Storage performance is something that puzzles a lot of SQL Server professionals. So in this blog, I will cover the basic steps I perform to ensure I get the best performance from the underlying storage.

How to measure the throughput of your Disk at the time of Server Setup?

Brent Ozar covered this question nicely in the blog post – How to Test Your Storage with CrystalDiskMark. To summarize, I keep my local desktop Gen4 SSD’s throughput as my benchmark for the production server’s minimum expected throughput.

Below is the disk throughput I got on my local desktop SSD. SEQ1MQ8T1 is relevant for backup drives.
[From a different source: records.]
/-- R93: the arbiter decides at a decision point of link `l`: a command or a visit to start (the decision
stands open for its start, log 2), the wait in GAP, or the end of the round. With a poll gap of 0 the
next round begins at the same decision point (R91); `rounds` bounds how many can pass, and eight
always suffice, because every station is due in a round with counter 0 (log 15). -/
def arbitrate (s : State) (l : LinkId) : Nat → Link → Link
  | rounds, k =>
    if commandReady s l k then { k with activity := .deciding }
    else if k.inGap then { k with activity := .gap }
    else if (dueStation s l k).isSome then { k with activity := .deciding }
    else if k.config.pollGap ≠ 0 then k.endRound s.now
    else
      match rounds with
      | 0 => k.endRound s.now
      | n + 1 =>
        match s.pollList l with
        | [] => { k.endRound s.now with pollGap := .stopped, activity := .idle }
        | h :: _ => arbitrate s l n { k.endRound s.now with pollGap := .stopped, roundPos := some h }

/-- R91: how many rounds can pass at one decision point. -/
def roundsAtOnce : Nat := 8

/-- R91: a round starts from the head of the poll list, or the link enters IDLE. -/
def beginRound (s : State) (l : LinkId) (k : Link) : Link :=
  match s.pollList l with
  | [] => { k with pollGap := .stopped, roundPos := none, activity := .idle }
  | h :: _ => arbitrate s l roundsAtOnce { k with pollGap := .stopped, roundPos := some h }

/-- R89, R91, R93: what follows at a decision point: a round start if the poll gap deadline has expired,
and otherwise the arbiter's choice. -/
def decideLink (s : State) (l : LinkId) (k : Link) : Link :=
  match k.pollGap with
  | .expired => beginRound s l k
  | .running _ => arbitrate s l roundsAtOnce k
  | .stopped => arbitrate s l roundsAtOnce k

/-- A decision point of link `l` is taken. -/
def decisionPoint (l : LinkId) (s : State) : State := s.modifyLink l (decideLink s l)

/-! ## The start of an exchange -/

/-- R77, R87, R93: the exchange of a kind with a station, its frame built and its settings fixed. -/
def makeExchange (k : Link) (kind : ExchangeKind) (sid : Nat) (st : Station) (code : Byte)
    (payload : List Byte) : Exchange where
  kind := kind
  station := sid
  address := st.address
  frame := buildFrame st.address code payload
  divisor := k.config.divisor
  responseTimeout := k.config.responseTimeout
  missLimit := k.config.missLimit

/-- R90: a visit sends POLL to a PRESENT station and IDENT_REQ to a JOINING or SILENT one. -/
def visitExchange (k : Link) (sid : Nat) (st : Station) : Exchange :=
  if st.state = .present then makeExchange k .poll sid st kindPoll []
  else makeExchange k .identReq sid st kindIdentReq []

/-- R71, R77: the link enters SENDING; RXD is ignored while TXEN is asserted. -/
def Link.send (k : Link) (x : Exchange) : Link :=
  { k with activity := .sending x, inCharacter := false }

/-- R90, R94: VISIT_START at an open decision point whose choice is a visit. Where the choice has come to
be another one, the decision is taken again (log 2). -/
def visitStart (l : LinkId) (s : State) : State :=
  let k := s.link l
  if k.activity = .deciding then
    if commandReady s l k = false ∧ k.pollGap = .stopped then
      match dueStation s l k with
      | none => decisionPoint l s
      | some sid =>
        match s.stations.find sid with
        | none => s
        | some st =>
          s.modifyLink l (fun k =>
            { (k.send (visitExchange k sid st)) with
              roundPos := successor (s.pollList l) sid
              burst := 0 })
    else decisionPoint l s
  else s

/-- R77, R167: the payload of a COMMAND: tag, point number, value. -/
def commandPayload (tag : Nat) (number : Byte) (value : Word) : List Byte :=
  BitVec.ofNat 8 tag :: number :: valueBytes value

/-- R114: the slot is chosen: it leaves the queue, takes the lowest free tag and the completion timeout,
and enters SENT; R77: its COMMAND frame is built and sent. -/
def startCommand (l : LinkId) (h : Nat) (s : State) : State :=
  match s.slots.find h with
  | none => s
  | some r =>
    match s.stations.find r.station, s.points.find r.point,
        (s.tagSet r.station).lowestFree Config.tagCount with
    | some st, some p, some tag =>
      let k := s.link l
      let s := dequeue h s
      let s := s.setTagSet r.station ((s.tagSet r.station).put tag (.held h))
      let s := s.modifySlot h (fun r =>
        { r with state := .sent, tag := some tag, timeout := some k.config.completionTimeout })
      s.modifyLink l (fun k =>
        { (k.send (makeExchange k (.command h tag) r.station st kindCommand
            (commandPayload tag p.number r.value))) with
          burst := k.burst + 1 })
    | _, _, _ => s

/-- R93, R94, R114: COMMAND_EXCHANGE_START at an open decision point whose choice is a command. Where no
command is eligible any more, the decision is taken again (log 2). -/
def commandExchangeStart (l : LinkId) (s : State) : State :=
  let k := s.link l
  if k.activity = .deciding then
    if k.burstOpen then
      match s.oldestEligible l with
      | some h => startCommand l h s
      | none => decisionPoint l s
    else decisionPoint l s
  else s

/-- R77, R79: FRAME_SENT: the exchange enters AWAITING with its response deadline started. -/
def frameSent (l : LinkId) (s : State) : State :=
  match (s.link l).activity with
  | .sending x =>
    s.modifyLink l (fun k =>
      { k with activity := .awaiting x (x.responseTimeout.toNat * Config.responseUnit) })
  | _ => s

/-! ## Outcomes at the station -/

/-- R8: a LEAVING station's record and tag set become FREE. -/
def freeStation (sid : Nat) (s : State) : State :=
  { s with stations := s.stations.drop sid, tagSets := s.tagSets.drop sid }

/-- R96: an IDENT brings the station to PRESENT. -/
def identAnswer (sid : Nat) (l : LinkId) (typeCode : BitVec 16) (capacity : Nat) (s : State) : State :=
  setLinkFlag l .stationPresent (s.modifyStation sid (fun st =>
    { st with
      typeCode := some typeCode
      miss := 0
      state := .present
      capacity := min capacity st.limit
      staleCause := none }))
Values of RND4KQ32T16 should be referred for data/log file OLTP workload.

How to Evaluate Performance of Disk Drives on Existing Server

To evaluate the performance of disk drives, I like the analogy used by Brent Ozar in the blog post – How Do You Test IOPs, Latency, and Throughput? We need to understand Latency, Throughput, IOPS (based on IO size), and Queue Length.
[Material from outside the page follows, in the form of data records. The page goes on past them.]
/-- R59, R60, R131 to R133, R135: the recognized end of a mirror write, or its timeout: the MWM is IDLE
and the binding's in-flight flag clear. An ACTIVE binding stays at OK, and at an error is SUSPENDED with
the end status as fault, out of the queue, with MIRROR_FAULT set for its client; a CLOSING binding is
FREE after its final write or any error; a DETACHING one is FREE; a CLOSING one after an ordinary OK
write stays. A RETIRING point without command is FREE with its last binding. With the outcome-ignored
mark of a soft reset's drain nothing is handed on, of a mirror write or of a message. R154: at the end of
a message write the in-flight mark is cleared; an ignored outcome leaves ARMED, OK leaves SENT, an error
leaves FAILED with MESSAGE_FAULT. -/
def Obligations.MirrorAndMessageWritesEnd : Prop :=
  (∀ (s : State) (t : Transaction) (b : Nat) (final : Bool) (i : Instr) (e : Option WriteError),
     s.resetN = true → t.owner = .mirror b final →
     ((∃ a x, s.mwm.phase = .accepted t ∧ i = .busEndStatus a x ∧ e = endError x) ∨
       (∃ x, s.mwm.phase = .drive t ∧ i = .busEndStatus true x ∧ e = endError x) ∨
       (s.mwm.phase.transaction = some t ∧ i = .busTimeout ∧ e = some .timeout)) →
     let idle : State := { s with mwm := { s.mwm with phase := .idle } }
     (t.ignored = true → exec i s = .next idle) ∧
     ∀ r p, t.ignored = false → s.bindings.find b = some r → s.points.find r.point = some p →
       let freed : State := { idle with
         mirrorQueue := s.mirrorQueue.filter (fun x => x != b)
         bindings := s.bindings.drop b
         points := s.points.put r.point
           { p with bindings := p.bindings.filter (fun x => x != b) } }
       (r.state = .active → e = none → exec i s = .next (settle { idle with
         bindings := s.bindings.put b { r with inFlight := false } })) ∧
       (∀ x, r.state = .active → e = some x → exec i s = .next (settle { idle with
         mirrorQueue := s.mirrorQueue.filter (fun y => y != b)
         bindings := s.bindings.put b
           { r with inFlight := false, state := .suspended, fault := some x }
         clients := s.clients.modify r.client (fun k =>
           { k with sticky := { k.sticky with mirrorFault := true } }) })) ∧
       (r.state = .closing → final = false → e = none → exec i s = .next (settle { idle with
         bindings := s.bindings.put b { r with inFlight := false } })) ∧
       ((r.state = .closing ∧ (final = true ∨ e ≠ none)) ∨ r.state = .detaching →
         (p.state ≠ .retiring ∨ p.pendingCmd ≠ none ∨ p.bindings.filter (fun x => x != b) ≠ []) →
         exec i s = .next (settle freed)) ∧
       ((r.state = .closing ∧ (final = true ∨ e ≠ none)) ∨ r.state = .detaching →
         p.state = .retiring → p.pendingCmd = none → p.bindings.filter (fun x => x != b) = [] →
         exec i s = .next (settle { freed with
           points := s.points.drop r.point
           stations := s.stations.modify p.station (fun st =>
             { st with chain := st.chain.filter (fun x => x != r.point) }) }))) ∧
  ∀ (s : State) (t : Transaction) (c : ClientId) (i : Instr) (e : Option WriteError),
    s.resetN = true → t.owner = .message c →
    ((∃ a x, s.mwm.phase = .accepted t ∧ i = .busEndStatus a x ∧ e = endError x) ∨
      (∃ x, s.mwm.phase = .drive t ∧ i = .busEndStatus true x ∧ e = endError x) ∨
      (s.mwm.phase.transaction = some t ∧ i = .busTimeout ∧ e = some .timeout)) →
    let idle : State := { s with mwm := { s.mwm with phase := .idle } }
    (t.ignored = true → exec i s = .next idle) ∧
    (t.ignored = false → (s.client c).msgIgnored = true → exec i s = .next (settle (idle.modifyClient c (fun k =>
      { k with msgInFlight := false, msgIgnored := false, msgState := .armed })))) ∧
    (t.ignored = false → (s.client c).msgIgnored = false → e = none → exec i s = .next (settle (idle.modifyClient c
      (fun k => { k with msgInFlight := false, msgState := .sent })))) ∧
    (t.ignored = false → (s.client c).msgIgnored = false → e ≠ none → exec i s = .next (settle (idle.modifyClient c
      (fun k => { k with
        msgInFlight := false
        msgState := .failed
        sticky := { k.sticky with messageFault := true } }))))

/-! ## Laws of the device -/

/-- The laws hold right after reset. -/
def Obligations.LawsHoldAtReset : Prop :=
  PointsLawful State.reset ∧ MirrorLaw State.reset ∧ WindowLaw State.reset ∧
    MessagesSettled State.reset ∧ LinksLawful State.reset ∧ TablesLaw State.reset ∧
    DirectoryLaw State.reset ∧ BindingChainLaw State.reset ∧ CommandLaw State.reset ∧
    TagLaw State.reset

/-- R29, R36, R39, R42: every step keeps the laws of the point records. -/
def Obligations.StepKeepsPointsLawful : Prop :=
  ∀ s t : State, PointsLawful s → step s = .next t → PointsLawful t

/-- R50, R53: every step keeps the laws of the bindings and of the Mirror Update Queue. -/
def Obligations.StepKeepsMirrorLaw : Prop :=
  ∀ s t : State, MirrorLaw s → step s = .next t → MirrorLaw t

/-- R125, R139, R140, R148, R156: every step keeps the laws of the Client Windows. And whenever a client
has a ready request, some client has one whose turn it is, so that the bound of R140 never holds all of
them. -/
def Obligations.StepKeepsWindowLaw : Prop :=
  (∀ s t : State, WindowLaw s → step s = .next t → WindowLaw t) ∧
  ∀ s : State, WindowLaw s → (∃ c, (s.client c).ready = true) →
    ∃ c, (s.client c).ready = true ∧ s.mayTake c = true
With modern SSDs, we want to keep Read/Write Latency under 3-5 milliseconds. For storage older than 5 years, I can live with 20 milliseconds of latency. Every component in Storage Subsystem including SQL Server, OS, VM Host, HBA, Network, or Storage has a tipping point after which the response time increases exponentially. To say in simple terms, if we increase Reads/Writes on storage, the latency might also increase. This correlation of throughput and latency (stall) is usually linear until it reaches the tipping point.

Usually, I look at all these metrics using my homegrown open-source SQLMonitor tool. On SQLMonitor, I have 3 dashboards that help me figure out if my server is having IO bottleneck.

Dashboard Monitoring – Perfmon Counters – Quest Softwares – Distributed exposes perfmon metrics suggested in SQL Server Perfmon Counters of Interest poster of Quest Softwares.

On the above dashboard, I can see avg Logical Disk – Latency is well below 5 ms. If I happen to see huge latency, then I like to know if the no of operations on the disk drive has increased. This I see in the top panel Logical Disk (Disk Queue Length) under the same row. Ideally, we want to keep Avg Disk Queue Length under 1. If that’s not the case, then storage is receiving more Reads/Writes than it can handle.

Dashboard Wait Stats can also be used to derive similar conclusions by looking at Storage Related waits like PAGEIOLATCH_* , WRITELOG, IO_COMPLETION, ASYNC_IO_COMPLETION. Most important is to look for PAGEIOLATCH_* wait type’s Avg Time Per Wait. It can be considered Read/Write latency like we had in the above dashboard.

Dashboard t__Database File IO Stats exposes captured information of sys.dm_io_virtual_file_stats DMV in both tabular & Time Scale formats. This dashboard tells me all metrics like Latency, IOPS, Throughput, and total Stalls for each database file.

This dashboard is very helpful in figuring out what databases or files are doing maximum Reads/Writes, and in the case of disk latency observed, which ones make sense to be moved to their dedicated volumes. This dashboard is very useful in scenarios of SQL Server migration projects from OnPrem to Cloud where we need to figure out IOPS & IO Share among databases.

There are cases when I have to work on a server that is not baselined with SQLMonitor. In those cases, I rely on First-Responder-Kit sp_BlitzFirst. The result has pretty much required data that helps me conclude storage issues in real-time.

How to Resolve High Disk IO Latency Issue

The following are the possible solutions that can be used in the same order to resolve the disk latency issue.

1. Brent Ozar’s D.E.A.T.H Method of Index Tuning. I learned this from his Mastering Index Tuning classes. Highly recommended.
2. Dedicated Disk Drives. Place high Reads/Writes database files on dedicated disk drives. This is really helpful if simple tuning techniques like tweaking the read/write bias on the RAID controller’s cache, right-sizing the NTFS allocation units, and disk striping are already in place.
3. Query Tuning. This step can do magic but could take days, months, or years to work upon.
4. Add more RAM. Cache more data by adding RAM to reduce the physical IO.
5. Replace SAN storage 🙂

I hope this would be helpful to SQL DBA DBA suspecting storage bottleneck on their servers.